Recently Dr. Norris Frederick, professor of philosophy and religion at Queens, spent a day with McColl School faculty, staff and students discussing business ethics. For a program that prides itself on its leadership focus, the discussion was especially relevant.
In light of the corporate scandals of the last 10 years, as well as the growing sense of public disapproval of many business leaders, the question of whether business ethics should be taught is a no-brainer. We all agree that business ethics is one of the most important topics for future business leaders to be discussing in classrooms today.
The subtler, more difficult question is can business ethics be taught?

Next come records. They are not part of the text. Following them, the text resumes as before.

/-- The same with one statement of the host still to be served before it completes. -/
def busyWith (st : HostStmt) : State := { busyUpdate with delay := 1, host := [st] }

/-- The machine idle after reset, with one statement of the host. -/
def idleWith (st : HostStmt) : State := { State.reset with host := [st] }

theorem live_busyUpdate : LiveHandle busyUpdate 1 (live 0xFFFF 0xFFFF) := ⟨by decide, rfl, rfl⟩

theorem readable_busyUpdate : AllReadable busyUpdate := by unfold AllReadable; decide

theorem space_busyUpdate : BufferInSpace busyUpdate := by unfold BufferInSpace; decide

theorem witness_DecodeOfEncode : WellFormed .init ∧ WellFormed (.update 0) ∧ WellFormed (.final 255) ∧ WellFormed (.free 7) := by
  decide

theorem witness_EncodeOfDecode :
    decode 0x0000AB01 = .instr .init ∧ decode 0x0000FF02 = .instr (.update 255) ∧ Instr.update 255 ≠ .init := by decide

theorem witness_PseudoInstructionExpansions : 0 < 256 ∧ 255 < 256 := by decide

theorem witness_ConditionalSubtractorReduces : 0 ≤ 0x1FFFD ∧ 0xFFFF ≤ 0x1FFFD ∧ 0x1FFFD ≤ 0x1FFFD := by decide

theorem witness_ModularAdder : 0xFFFF ≤ 0xFFFF ∧ 0xFFFE ≤ 0xFFFE := by decide

theorem witness_ByteStepClosedForm : 0xFFFF ≤ 0xFFFF ∧ 0 ≤ 0xFFFF := by decide

theorem witness_FoldRanges : 0xFFFF ≤ 0xFFFF ∧ ([0x00] : List Byte) ≠ [] := by decide

theorem witness_FoldClosedForm : 0xFFFF ≤ 0xFFFF ∧ ([0xFF, 0xFE] : List Byte) ≠ [] := by decide

theorem witness_SeedMattersOnlyForEmpty : ([0x00] : List Byte) ≠ [] := by decide

/-- The reference schedule, one with a reduction after every byte, and one with beats. -/
theorem witness_PermittedSchedulesCommitFold :
    LiveHandle busyUpdate 1 (live 0xFFFF 0xFFFF) ∧ 1 ≤ busyUpdate.latch.len.toNat ∧ AllReadable busyUpdate ∧
      permitted busyUpdate.latch.len.toNat [.acc, .acc, .acc, .acc, .acc, .red] = true ∧
      permitted busyUpdate.latch.len.toNat [.acc, .red, .acc, .red, .acc, .red, .acc, .red, .acc, .red] = true ∧
      permitted busyUpdate.latch.len.toNat [.beat 4, .acc, .red] = true :=
  ⟨live_busyUpdate, by decide, readable_busyUpdate, by decide, by decide, by decide⟩

/-- After one ACC and a beat, with an ACC still allowed. -/
theorem witness_WorkingRegistersNeverOverflow :
    countsAfter [.acc, .beat 2] 0 5 = some (3, 2) ∧
      (∃ t, runMicros [.acc, .beat 2] (busyUpdate.load (live 0xFFFF 0xFFFF)) = some t) ∧ 3 < Config.batchBound :=
  ⟨by decide, ⟨_, rfl⟩, by decide⟩

theorem witness_WorkingRegistersCongruent :
    countsAfter [.acc, .red, .acc] 0 busyUpdate.latch.len.toNat = some (1, 3) ∧
      ∃ t, runMicros [.acc, .red, .acc] (busyUpdate.load (live 0xFFFF 0xFFFF)) = some t := ⟨by decide, ⟨_, rfl⟩⟩

theorem witness_ScheduleStepCounts :
    1 ≤ 1 ∧ permitted 1 [.acc, .red] = true ∧ (∀ k, Micro.beat k ∉ [Micro.acc, .red]) ∧
      permitted 2 [.acc, .red, .acc, .red] = true ∧ permitted 3 [.beat 2, .red, .acc, .red] = true :=
  ⟨by decide, by decide, by simp, by decide, by decide⟩

/-- The third byte of V-ERR-4's buffer is unreadable, in a beat of four. -/
theorem witness_BeatEqualsAccs :
    2 < 4 ∧ ((below3000 (at' [live 1 2] 0x102 0x2FFE 4)).load (live 1 2)).readable
      (((below3000 (at' [live 1 2] 0x102 0x2FFE 4)).load (live 1 2)).pipe.ptr + BitVec.ofNat 32 2) = false := by decide

theorem witness_ShortReductionDomain :
    (Pipe.loaded (live 0xFFFF 0xFFFF) Latch.atReset).w1.toNat ≤ 0xFFFF ∧ (List.replicate 256 (0xFF : Byte)).length ≤ 256 :=
  ⟨by decide, (List.length_replicate ..).le⟩

theorem witness_OneBytePathIsByteStep :
    (Pipe.loaded (live 0xFFFF 0xFFFF) Latch.atReset).w1.toNat ≤ 0xFFFF ∧
      (Pipe.loaded (live 0xFFFF 0xFFFF) Latch.atReset).w2.toNat ≤ 0xFFFF := by decide

/-- Context 2 free behind a live one. -/
theorem witness_InitSeedsLowestFree :
    busyUpdate.numCtx ≤ 255 ∧ busyUpdate.ctx[1]? = some Context.atReset ∧ Context.atReset.live = false ∧
      ∀ j d, j < 1 → busyUpdate.ctx[j]? = some d → d.live = true := by
  refine ⟨by decide, rfl, rfl, ?_⟩
  intro j d hj hd
  obtain rfl : j = 0 := by omega
  have : d = live 0xFFFF 0xFFFF := by
    have e : busyUpdate.ctx[0]? = some (live 0xFFFF 0xFFFF) := rfl
    rw [e] at hd; exact (Option.some.inj hd).symm
  rw [this]; rfl

theorem witness_InitAllocationFailure : ∀ c ∈ (at' [live 1 2, live 3 4] 1 0 0).ctx, c.live = true := by decide

/-- "abcde", and a buffer that ends at 0xFFFFFFFF. -/
theorem witness_UpdateCommitsReferenceFold :
    (LiveHandle busyUpdate 1 (live 0xFFFF 0xFFFF) ∧ BufferInSpace busyUpdate ∧ 1 ≤ busyUpdate.latch.len.toNat ∧
      AllReadable busyUpdate) ∧
    (LiveHandle (withBuffer busyUpdate 0xFFFFFFFE 2) 1 (live 0xFFFF 0xFFFF) ∧
      BufferInSpace (withBuffer busyUpdate 0xFFFFFFFE 2) ∧ 1 ≤ (withBuffer busyUpdate 0xFFFFFFFE 2).latch.len.toNat ∧
      AllReadable (withBuffer busyUpdate 0xFFFFFFFE 2)) :=
  ⟨⟨live_busyUpdate, space_busyUpdate, by decide, readable_busyUpdate⟩,
    ⟨by decide, rfl, rfl⟩, by unfold BufferInSpace; decide, by decide, by unfold AllReadable; decide⟩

Dr. Frederick facilitated a frank discussion with an engaged and eager group ready to tackle this issue. While he spoke of what it means to lead a "good life," we didn't spend a lot of time discussing theoretical principles or philosophical positions. Rather, he challenged us to think in terms of fostering the "practical wisdom" of our students.
It's one thing to have lofty mission statements and corporate credos, but it's our day-to-day, moment-to-moment interactions with others that shape, refine and reinforce our own individual codes of ethics. That's where the rubber meets the road.
While laws are a critical part of this discussion, Dr. Frederick reminded us that laws only provide an "ethical minimalism" - the things we cannot do. This is a far cry from what business leaders should do. And it's in this arena that difficult issues, often referred to as "right vs. right" decisions, emerge.
So, can ethics be taught? It's not a new question nor is it unique to the McColl School. Socrates asked it more than 2,400 years ago, and we are still struggling to answer it today.
At the end of the day the answer is probably no - ethics can't be taught. At least not in the same way one can teach finance or management. However, learning experiences can be created in classrooms that challenge students and faculty to discuss the complex ethical issues that impact us and our community.
While Dr. Frederick did not try to show us how to teach ethics, he did encourage us to develop the moral imaginations of our students so that they are better prepared for the ethical dilemmas they are sure to face. And in doing so, he helped develop the moral imagination of a faculty and staff dedicated to the "character" component of our 3 Cs of Leadership.